云橫昆這會也點點頭:“皇家里有的,定然毫無條件支持,畢竟哪,”瞄了云王爺一眼:“這孩子,指不定就是下任皇位的繼承人了,我是孤家寡人慣了,死胖子那個豬玀樣,估計也搗鼓不出啥小豬來。老三哪,傳宗接代,就看你的了!”
云王爺一聽,直接一腳踹過去:“老子不想受的苦,你以為老子會讓自個的孩兒去折騰?老子的孩兒,那就是縱橫四海,談笑天下,每天坐在那跟一群老樹妖嘮嗑,他受得了,老子也不允!”
這番說著,李不舉已經寫了密密麻麻的一張紙,遞了過來。云王爺一看,眼一瞇:“李不舉,你確定你不是在打探老子都有多少家產?百年雪蓮,千年參,紅靈芝,你確定都用得上?”
李不舉心中一突,好吧,他承認他確實很好奇,都說雷炎山脈富可敵國,金銀珠寶這些都俗了,重要的是雷炎山脈一脈相承,制器也制丹,幾百年來積攢的靈藥不知有多少。他李不舉也就是把最好的都寫下來了,確實有摸底的嫌疑,不過照他看來,這些個靈藥,救人都嫌大材小用,不大可能拿來煉丹給孕婦服用。
心下這般想著,口中卻老老實實地道:“確實如此,王爺,老奴的配丹之法都溫補滋潤,雖說確實有點大材小用,但對王妃和腹中的孩兒,絕對是大有裨益。王爺熟悉煉丹之序,定然也心中有數。”
豈料云王爺一笑,道了句:“好,你把丹藥配方立馬給老子謄寫出五份出來。”
這下輪到李不舉一愣,真的好?是雷炎山脈的藥都多得要發霉了還是王爺對王妃和腹中的孩兒愛到入了骨了?思來想去,李不舉覺得還是第二個理由比較靠譜。
李不舉這番寫完,云王爺就直接把五張紙遞給阿木,道了句:“火速送到雷炎山,持本尊的令牌,告訴那五個老家伙,都停下手頭折騰的事,全部給本王煉丹去,就說:”云王爺沉吟一會,繼續道:“每人給本王練上五百顆,先煉好的給本王快馬加鞭送來!”
李不舉聽得眼睛都要凸出來,只有他知道自己都寫啥了,自有他知道這一顆藥的價值幾何。
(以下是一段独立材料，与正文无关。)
-- ==== Sys2Proof/Syntax.lean ====
section
/-!
DEFINITION. The commands of the block (spec/opcode_table.json) with their operands. The table gives the rows no fields: each
constructor's operands are what the outside world supplies with the event (the register value written, a received frame, a
DMA result, a measured sample) or what names the object that the event concerns.
-/

namespace Sys2Proof
/-- The fields of a CM REQ that 05 R144 and R145 read; its IP addresses, VLAN and port are those of the frame that carried it. -/
structure CmReq where
  serviceId : Nat
  /-- The transport service type is RC. -/
  rc : Bool
  recfmt : Nat
  qid : Nat
  hsqsize : Nat
  hrqsize : Nat
  /-- Path MTU code: 3 for 1,024 B, 4 for 2,048 B, 5 for 4,096 B. -/
  pmtu : Nat
  respRes : Nat
  initDepth : Nat
  startPsn : Nat
  remoteQpn : Nat
  retryCnt : Nat
  rnrCnt : Nat
deriving DecidableEq, Repr

/-- What a drive reports at step 10 of bring-up (12 R369, R370): NVMe 1.4 or later; namespace 1 exists and is shared; the format of
R263 is in use or offered; I/O queue pairs granted; MDTS in bytes (0: none) and MQES; a volatile write cache, and whether it was
disabled; the data capacity in bytes; Command Retry Delay Times 1 to 3 in 100 ms; and whether namespace 1 supports reservations of type
Write Exclusive, Registrants Only, with Preempt and Abort (15 R460). -/
structure DriveReport where
  nvme14 : Bool
  ns1 : Bool
  shared : Bool
  format : Bool
  pairs : Nat
  mdts : Nat
  mqes : Nat
  vwc : Bool
  vwcOff : Bool
  capacity : Nat
  crdt : List Nat
  resv : Bool
deriving DecidableEq, Repr

/-- A volume record with its map entries as a map store holds it (09 R275, R276). -/
structure ImpVol where
  vol : Nat
  pool : Nat
  lbaf : Nat
  key : Option Nat
  kcv : Nat
  blocks : Nat
  nguid : List Byte
  uninit : Bool
  slabs : List Nat
  initNext : Nat
deriving DecidableEq, Repr

/-- A line of a dump chunk: its slot, directory entry and 4,160 B (09 R295). -/
structure ImpLine where
  slot : Nat
  vol : Nat
  unit : Nat
  valid : Nat
  wt : Bool
  shadow : Bool
  data : List Byte
deriving DecidableEq, Repr

/-- An entry of a lost-stripe table copy, with its pool (10 Table 10-2). -/
structure ImpLost where
  pool : Nat
  first : Nat
  count : Nat
  cause : Nat
  runGen : Nat
  tick : Nat
deriving DecidableEq, Repr

/-- A pass of a maintenance record (10 R311): its target slots with their target bays, and the frames still to visit. -/
structure ImpPass where
  pool : Nat
  kind : Nat
  mode : Nat
  targets : List (Nat × Option Nat)
  cov : List (Nat × Nat)
  done : Nat
  held : Bool
deriving DecidableEq, Repr

/-- A persistent reservation record (08 R254). -/
structure ImpResv where
  vol : Nat
  regs : List (Nat × Nat)
  rtype : Nat
  holder : Option Nat
  gen : Nat
deriving DecidableEq, Repr

/-- What management firmware reads from the members at an import (09 Table 9-13): both label copies of each reachable bay; a dump
header with a correct CRC, as its RUN_GEN and journal entries per pool; the journal copies with a correct CRC, as RUN_GEN and
slots, A's before B's; the summary, as volume and dirty-line count; the map stores, lost-stripe tables and records; the chunks. -/
structure Import where
  labels : List (Nat × List Byte × List Byte)
  header : Option (Nat × List Nat)
  journals : List (Nat × List (List Byte))
  summary : Option (List (Nat × Nat))
  vols : List ImpVol
  lost : List ImpLost
  passes : List ImpPass
  resvs : List ImpResv
  lines : List ImpLine
deriving DecidableEq, Repr

/-- The samples of a bay in one evaluation period (13 R382): the 12-bit codes of BAY_IMON and BAY_VMON, and the levels of BAY_GOK and,
inverted, of BAY_PRS_N. -/
structure BaySample where
  i : Nat
  v : Nat
  gok : Bool
  present : Bool
deriving DecidableEq, Repr

/-- The inputs of a loop step (14 R410 to R414): for each thermistor the sum of its 2,500 samples of the period, the hottest die sensor
in 1/16 °C, and each fan's tachometer pulses per minute. -/
structure EnvSample where
  therms : List Nat
  die : Int
  pulses : List Nat
deriving DecidableEq, Repr

/-- Work that the active has the standby repeat (15 R449; 03 R94): a ring command with what its buffer transfer returned, an unwrapped
key (a data key slot or, `kek`, a KEK with its import SEQ), and the connection messages of 05. -/
inductive Replica where
  | command (desc : List Byte) (ok : Bool) (data : List Byte)
  | key (kek : Bool) (index seq : Nat) (raw : List Byte)
  | cmReq (r : CmReq)
  | cmRtu (q : Nat)
  | cmDreq (q : Nat)
  | cmDrep (q : Nat)
deriving DecidableEq, Repr

/-- The operands of a rehearsal (15 R467). -/
structure Rehearse where
  kind : Nat
  index : Nat
  entry : Nat
  count : Nat
  family : Nat
  srcMac : List Byte
  srcIp : List Byte
deriving DecidableEq, Repr

/-- A message of an MGT frame (15 R434, R449, R463 to R467; 16 R493, R496). The spec gives what the messages carry, not their coding. -/
inductive MgtMsg where
  /-- The sender's pair state, running and staged management firmware versions, and whether it drives PAIR_ACT_N (R439, R463). -/
  | report (state fw staged : Nat) (claim : Bool)
  /-- Replicated work number `n`. -/
  | work (n : Nat) (r : Replica)
  /-- A checked image for buffer `b` (R449), and the standby's verdict on it. -/
  | image (b : Bool) (bytes : List Byte)
  | imageVerdict (b ok : Bool)
  /-- A join begins; the CRC of the copied state; lockstep begins after tick `t`; the join is aborted with a cause (R464, R466). -/
  | joinStart
  | joinCrc (crc : Nat)
  | joinEnd (t : Nat)
  | joinAbort (cause : Nat)
  /-- A rehearsal on the standby, and its result with the replies or units checked (R467). -/
  | rehearse (r : Rehearse)
  | rehearsed (result n : Nat)
  /-- A firmware package for the standby, its outcome, and an activation (16 R493 to R496). -/
  | package (bytes : List Byte)
  | packageDone (status : Nat)
  | activate (mode : Nat)
  | activated (status : Nat)
deriving DecidableEq, Repr

/-- A KEYX message (15 R436): the sender's ECDH share, its signature (r and s) under its device key, and its certificate chain. -/
structure Keyx where
  share : List Byte
  sigR : List Byte
  sigS : List Byte
  chain : List Byte
deriving DecidableEq, Repr

/-- What a device certificate chain says (16 R483): it leads to the Walsis root, its public key, the part and stepping, and the identity
in the layout of PAIR_PEER_PIN. -/
structure DevCert where
  rooted : Bool
  key : List Byte
  part : Nat
  stepping : Nat
  ident : List Nat
deriving DecidableEq, Repr

/-- Where an uncorrectable error of HBM was read (19 Table 19-2): the data of a cache line slot; a two-copy region (stripe journal, lost-stripe
tables); an image buffer, with the cluster that read it and its engine; a latched dump snapshot or a trace record, by its place; any other
region. -/
inductive HbmRegion where
  | line (slot : Nat)
  | twoCopy
  | image (b : Bool) (k : Fin 12) (engine : Fin 8)
  | snapshot (i : Nat)
  | trace (i : Nat)
  | other
deriving DecidableEq, Repr

/-- What an uncorrectable serai error hits (06 R198): nothing in use, a frame received or waiting (by number), a frame queued for egress, a
held packet of a QP by its first PSN, or the control area. -/
inductive SeraiHit where
  | unused
  | frame (id : Nat)
  | egress (id : Nat)
  | held (q psn : Nat)
  | control
deriving DecidableEq, Repr

/-- A request to the SPDM responder (16 Table 16-9): what each carries that the answer depends on. -/
inductive SpdmReq where
  | getVersion
  | getCapabilities
  | negotiateAlgorithms
  | getDigests
  | getCertificate (slot off len : Nat)
  | challenge (slot : Nat) (nonce : List Byte)
  | getMeasurements (index : Nat) (sign : Bool) (nonce : List Byte)
  /-- The requester's half of the session ID and its key share. -/
  | keyExchange (half : Nat) (share : List Byte)
  /-- `ok`: the requester's verification data is correct. -/
  | finish (session : Nat) (ok : Bool)
  | heartbeat (session : Nat)
  | keyUpdate (session : Nat)
  | endSession (session : Nat)
  | chunkSend
  | chunkGet
  | other
deriving DecidableEq, Repr

/-- An SPDM request with its version: 0x12 for 1.2, 0x13 for 1.3. -/
structure SpdmMsg where
  version : Nat
  req : SpdmReq
deriving DecidableEq, Repr

/-- A PLDM request (16 R491). -/
inductive PldmReq where
  | getTid
  | setTid (n : Nat)
  | getVersion (typ : Nat)
  | getTypes
  | getCommands (typ : Nat)
  | getRepositoryInfo
  | getPdr (sensor : Nat)
  | getSensorReading (sensor : Nat)
  | getStateSensorReadings (sensor : Nat)
  | other
deriving DecidableEq, Repr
口中吶吶艱難地道:“王爺哪,這不是糖豆子,不用那么多!”
云王爺眼一瞪:“本王喜歡給自己孩兒當糖豆子吃,你有意見?本王的孩兒吃不完,還有本王的孫子,本王想煉多少就煉多少。從今日起,你不用去老二那了,隨身照顧我娘子。”笑著拍拍李不舉的小肩膀:“做得好,不就是糖豆子么,老子少不了你的份!”
云橫坤不自覺咳了一聲:“老三那,我這元帥可是替你暫且當著的,你家的黑龍衛,你若長時間不在,我可管不住,現在倒好,李老頭你也支開了,我手下還有誰?”
云王爺難得正經地說了句:“沁勒暫且不會妄動,等陪桃花回了京城,我會到邊境一趟。”
正當所有人都舉步要離開房間各自忙碌去的時候,冷不防云王爺似乎不經意地問了一聲:“李不舉啊,王妃的身孕都有幾個月了?”
李不舉停下,鞠躬道:“兩個來月了!”
云王爺點點頭,自言自語地道:“恩,還好,就快三個月了,這過了前三個月,應該就能陪本王練練槍了。”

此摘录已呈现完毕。